Pooled CRISPR screens identifies key regulators of bovine stem cell expansion for cultured meat [Short-Term screen]

Cultured meat offers a promising solution to the environmental and ethical challenges of conventional meat production, but faces significant hurdles in scalability and cost-effectiveness. A major bottleneck is the limited proliferation capacity of cell sources such as bovine mesenchymal stem cells (bMSCs). Here, we employ CRISPR knockout screening to identify several key genes and pathways influencing bMSC proliferation. Notably, TP53 and PTEN knockouts emerged as top hits in our pooled CRISPR screen, exhibiting the highest increase in cell abundance over 30 days compared to all other gene knockouts. Subsequent validation using individual knockouts confirmed that both TP53 and PTEN deletion significantly enhanced bMSC proliferation rates relative to non-targeting sgRNA controls. We also identified targets in mitochondrial pyruvate carrier and SMAD signaling pathways that may improve MSC proliferation and differentiation. These findings demonstrate CRISPR technology's potential to enhance stem cell growth for more efficient, cost-effective, and scalable cultured meat production. Overall design: To investigate genes regulating MSC proliferation, we established a pooled CRISPR knockout library targeting 600 genes in adipose-derived bovine MSCs. We conducted proliferation screens by expanding the pooled cell population for 30 or 200 days, extracting DNA and PCR-amplifying sgRNA sequences at various time points. Using MAGeCK, we identified and ranked significantly enriched or depleted sgRNAs over time, inferring which gene knockouts alter proliferation in AD-bMSCs. We performed Gene Ontology over-representation analysis to identify enriched GO terms associated with increased or decreased proliferation in bMSCs.

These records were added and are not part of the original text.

/-! ## The host -/

/-- The writes a host access can make: registers, flags and framebuffer of the host, the phase and cursors that
`START` sets, the request that `STOP` leaves. -/
def Effect.hostPart (e : Effect) : Effect :=
  { phase := e.phase, line := e.line, bit := e.bit, scan := e.scan, stopReq := e.stopReq, raised := e.raised
    cleared := e.cleared, irqEn := e.irqEn, brightness := e.brightness, stg := e.stg, cfg := e.cfg
    rdData := e.rdData, fb := e.fb }

/-- The writes touch what the host can write alone. -/
abbrev Effect.OfHost (e : Effect) : Prop := e.hostPart = e

theorem effStart_ofHost (s : State) : (effStart s).OfHost := by
  unfold effStart
  split <;> rfl

theorem effStop_ofHost (s : State) : (effStop s).OfHost := by
  unfold effStop
  split
  · rfl
  · split <;> rfl

theorem effModeset_ofHost (s : State) : (effModeset s).OfHost := by
  unfold effModeset
  split
  · rfl
  · split <;> rfl

theorem effFbWr_ofHost (addr value : Word) (s : State) : (effFbWr addr value s).OfHost := by
  unfold effFbWr
  split <;> rfl

theorem effFbRd_ofHost (addr : Word) (s : State) : (effFbRd addr s).OfHost := by
  unfold effFbRd
  split <;> rfl

theorem effectOf_decodeCommand_ofHost (v : Word) (s : State) :
    ∃ e, effectOf (decodeCommand v) s = .ok e ∧ e.OfHost := by
  unfold decodeCommand
  split
  · exact ⟨_, rfl, effStart_ofHost s⟩
  · exact ⟨_, rfl, effStop_ofHost s⟩
  · exact ⟨_, rfl, effModeset_ofHost s⟩
  · exact ⟨_, rfl, rfl⟩

theorem effectOf_decodeWrite_ofHost (p : Params) (addr value : Word) (s : State) :
    ∃ e, effectOf (decodeWrite p addr value) s = .ok e ∧ e.OfHost := by
  unfold decodeWrite
  split
  case h_1 => exact effectOf_decodeCommand_ofHost value s
  case h_18 =>
    split
    · exact ⟨_, rfl, effFbWr_ofHost addr value s⟩
    · exact ⟨_, rfl, rfl⟩
  all_goals exact ⟨_, rfl, rfl⟩

theorem effectOf_decodeRead_ofHost (p : Params) (addr : Word) (s : State) :
    ∃ e, effectOf (decodeRead p addr) s = .ok e ∧ e.OfHost := by
  unfold decodeRead
  split
  · exact ⟨_, rfl, rfl⟩
  · split
    · exact ⟨_, rfl, effFbRd_ofHost addr s⟩
    · exact ⟨_, rfl, rfl⟩

theorem effectOf_decodeHost_ofHost (p : Params) (w : HostWord) (s : State) :
    ∃ e, effectOf (decodeHost p w) s = .ok e ∧ e.OfHost := by
  unfold decodeHost
  split
  · exact effectOf_decodeWrite_ofHost p _ _ s
  · exact effectOf_decodeRead_ofHost p _ s

/-- R80 to R93: a tick's host access, if there is one, writes the host's fields. -/
theorem gather_hostOps_ofHost (inp : TickIn) (s : State) : ∃ e, gather (hostOps inp s) s = .ok e ∧ e.OfHost := by
  unfold hostOps
  split
  case h_1 w _ =>
    obtain ⟨e, he, hhost⟩ := effectOf_decodeHost_ofHost s.params w s
    exact ⟨e.join {}, gather_cons_ok he rfl, e.join_empty.symm ▸ hhost⟩
  case h_2 => exact ⟨{}, rfl, rfl⟩

/-! ## The whole tick -/

/-- The writes of a tick, agent by agent. -/
theorem gather_fetch_cases {inp : TickIn} {s : State} {e : Effect} (h : gather (fetch inp s) s = .ok e) :
    ∃ tm sh c ho : Effect, tm.OfTimer ∧ sh.OfShifter ∧ effectOf s.phase.op s = .ok c ∧ ho.OfHost ∧
      e = tm.join (sh.join (c.join ho)) := by
  obtain ⟨tm, agents, htm, hagents, rfl⟩ := gather_append_ok h
  obtain ⟨sh, others, hsh, hothers, rfl⟩ := gather_cons_eq_ok_iff.mp hagents
  obtain ⟨c, ho, hc, hho, rfl⟩ := gather_cons_eq_ok_iff.mp hothers
  obtain ⟨tm', htm', htimer⟩ := gather_timerOps_ofTimer s
  obtain ⟨ho', hho', hhost⟩ := gather_hostOps_ofHost inp s
  obtain rfl : tm' = tm := Except.ok.inj (htm'.symm.trans htm)
  obtain rfl : ho' = ho := Except.ok.inj (hho'.symm.trans hho)
  exact ⟨tm', sh, c, ho', htimer, shifterOp_ofShifter hsh, effectOf_controllerOp s ▸ hc, hhost, rfl⟩

/-- All that a step can do to the phase and to the port fields `LAT` and `OE_N`: a reset, or what the controller's
operation writes. -/
theorem step_panel_cases {s t : State} (h : step s = .next t) :
    t = s.beginTick.afterReset ∨
      ∃ c, effectOf s.phase.op s.beginTick = .ok c ∧ (∀ ph, c.phase = some ph → t.phase = ph) ∧
        t.port.lat = c.lat.getD s.port.lat ∧ t.port.oeN = c.oeN.getD s.port.oeN := by
  obtain ⟨-, ht⟩ | ⟨-, e, he, rfl⟩ := step_eq_next_iff.mp h
  · exact .inl ht
  obtain ⟨tm, sh, c, ho, htm, hsh, hc, hho, rfl⟩ := gather_fetch_cases he
  have htmPhase : none = tm.phase := congrArg Effect.phase htm
  have htmLat : none = tm.lat := congrArg Effect.lat htm
  have htmOeN : none = tm.oeN := congrArg Effect.oeN htm
  have hshPhase : none = sh.phase := congrArg Effect.phase hsh
  have hshLat : none = sh.lat := congrArg Effect.lat hsh
  have hshOeN : none = sh.oeN := congrArg Effect.oeN hsh
  have hhoLat : none = ho.lat := congrArg Effect.lat hho
  have hhoOeN : none = ho.oeN := congrArg Effect.oeN hho
  refine .inr ⟨c, hc, fun ph hph => ?_, ?_, ?_⟩
  · simp [← htmPhase, ← hshPhase, hph]
  · simp [← htmLat, ← hshLat, ← hhoLat]
  · simp [← htmOeN, ← hshOeN, ← hhoOeN]

end Sys2Proof.Machine
end

section
/-! PROOFS. The latch law (70_reset_and_hazards.md R206): `LAT` rises in two operations only and the panel is lit by
two others only, and between the rise of `LAT` and the tick after its fall none of the latter runs. -/

namespace Sys2Proof.Machine

/-! ## Which operations raise `LAT` and which light the panel -/

/-- A tick in phase `ph` that takes the port from `old` to `new` raises `LAT` only by `LAT_ON` or `L_LAT_ON`, and
lights a blank panel only by `UNBLANK` or `L_UNBLANK` (44_bcm_sequencer.md R135, R142; 45_vsync_controller.md R159,
R163). -/
structure PanelMove (ph : Phase) (old new : Port) : Prop where
  lat_rises : new.lat = true → old.lat = true ∨ ph = .latOn ∨ ph = .lLatOn
  stays_blank : old.oeN = true → new.oeN = true ∨ ph = .unblank ∨ ph = .lUnblank

/-- Where both fields stay as they are. -/
theorem PanelMove.of_eq {ph : Phase} {old new : Port} (hlat : new.lat = old.lat) (hoeN : new.oeN = old.oeN) :
    PanelMove ph old new :=
  ⟨fun h => .inl (hlat ▸ h), fun h => .inl (hoeN ▸ h)⟩

/-- Where `LAT` stays and the panel is blanked. -/
theorem PanelMove.of_blank {ph : Phase} {old new : Port} (hlat : new.lat = old.lat) (hoeN : new.oeN = true) :
    PanelMove ph old new :=
  ⟨fun h => .inl (hlat ▸ h), fun _ => .inl hoeN⟩

/-- Where `LAT` is lowered and `OE_N` stays. -/
theorem PanelMove.of_latOff {ph : Phase} {old new : Port} (hlat : new.lat = false) (hoeN : new.oeN = old.oeN) :
    PanelMove ph old new :=
  ⟨fun h => absurd (hlat.symm.trans h) (by decide), fun h => .inl (hoeN ▸ h)⟩

/-- `PACK` has no part in the port. -/
theorem effPack_panel {s : State} {e : Effect} (h : effPack s = .ok e) : e.lat = none ∧ e.oeN = none := by
  unfold effPack at h
  split at h
  · cases h
  · cases h
  · cases h
    exact ⟨rfl, rfl⟩

theorem effPrime_panel {s : State} {e : Effect} (h : effPrime s = .ok e) : e.lat = none ∧ e.oeN = none := by
  unfold effPrime at h
  split at h
  · cases h
  · rename_i pk hpk
    obtain ⟨hlat, hoeN⟩ := effPack_panel hpk
    cases h
    cases s.cfg.regime <;> simp [hlat, hoeN, Effect.raise, effStartTimer]

theorem effVsync_panel {s : State} {e : Effect} (h : effVsync s = .ok e) : e.lat = none ∧ e.oeN = none := by
  unfold effVsync at h
  split at h
  · cases h
  · rename_i pk hpk
    obtain ⟨hlat, hoeN⟩ := effPack_panel hpk
    cases h
    cases s.cfg.regime <;> simp [hlat, hoeN, Effect.raise]

/-- R153: of the handlers of `L_IDLE`, `L_STOP_REQ` and `ON_EXPIRE` blank the panel and the others leave it. -/
theorem effLIdle_panelMove (s : State) : PanelMove .lIdle s.port (settlePort s.port (effLIdle s)) := by
  unfold effLIdle
  split
  · exact .of_blank rfl rfl
  · exact .of_eq rfl rfl
  · exact .of_blank rfl rfl
  · unfold effLineTick
    split <;> exact .of_eq rfl rfl
  · exact .of_eq rfl rfl

/-- R164: also an abort writes `LAT` and `OE_N` as they are (log 27). -/
theorem effLStopWait_panelMove (s : State) : PanelMove .lStopWait s.port (settlePort s.port (effLStopWait s)) := by
  unfold effLStopWait
  split
  · exact .of_eq rfl rfl
  · split <;> exact .of_eq rfl rfl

细胞培养肉为传统肉类生产所面临的环境与伦理挑战提供了极具前景的解决方案，但在规模化生产与成本效益层面仍存在显著障碍。以牛间充质干细胞（bovine mesenchymal stem cells, bMSCs）为代表的细胞来源，其有限的增殖能力是核心瓶颈之一。本研究采用CRISPR基因敲除筛选技术，鉴定出若干影响牛间充质干细胞增殖的关键基因与通路。值得注意的是，TP53与PTEN基因敲除在混合池CRISPR筛选中位列顶级命中结果，相较于所有其他基因敲除组，其在30天内的细胞丰度提升幅度最为显著。后续通过单基因敲除实验验证证实，相较于非靶向sgRNA（single guide RNA）对照，TP53与PTEN的缺失均显著提升了牛间充质干细胞的增殖速率。本研究还在线粒体丙酮酸载体与SMAD信号通路中鉴定出可改善间充质干细胞增殖与分化能力的靶点。上述研究结果证实了CRISPR技术在增强干细胞生长方面的潜力，可为实现更高效、更具成本效益且可规模化的细胞培养肉生产提供支撑。 总体实验设计：为探究调控间充质干细胞增殖的基因，本研究构建了靶向600个基因的混合池CRISPR敲除文库，并将其应用于脂肪源牛间充质干细胞。通过将混合池细胞群体扩增30天或200天开展增殖筛选，并在不同时间点提取基因组DNA、通过聚合酶链式反应（PCR）扩增sgRNA序列。借助MAGeCK工具，我们鉴定并排序了随时间显著富集或耗竭的sgRNA，以此推断哪些基因敲除会改变脂肪源牛间充质干细胞的增殖能力。此外，我们开展了基因本体（Gene Ontology, GO）富集分析，以鉴定与牛间充质干细胞增殖增减相关的显著富集GO术语。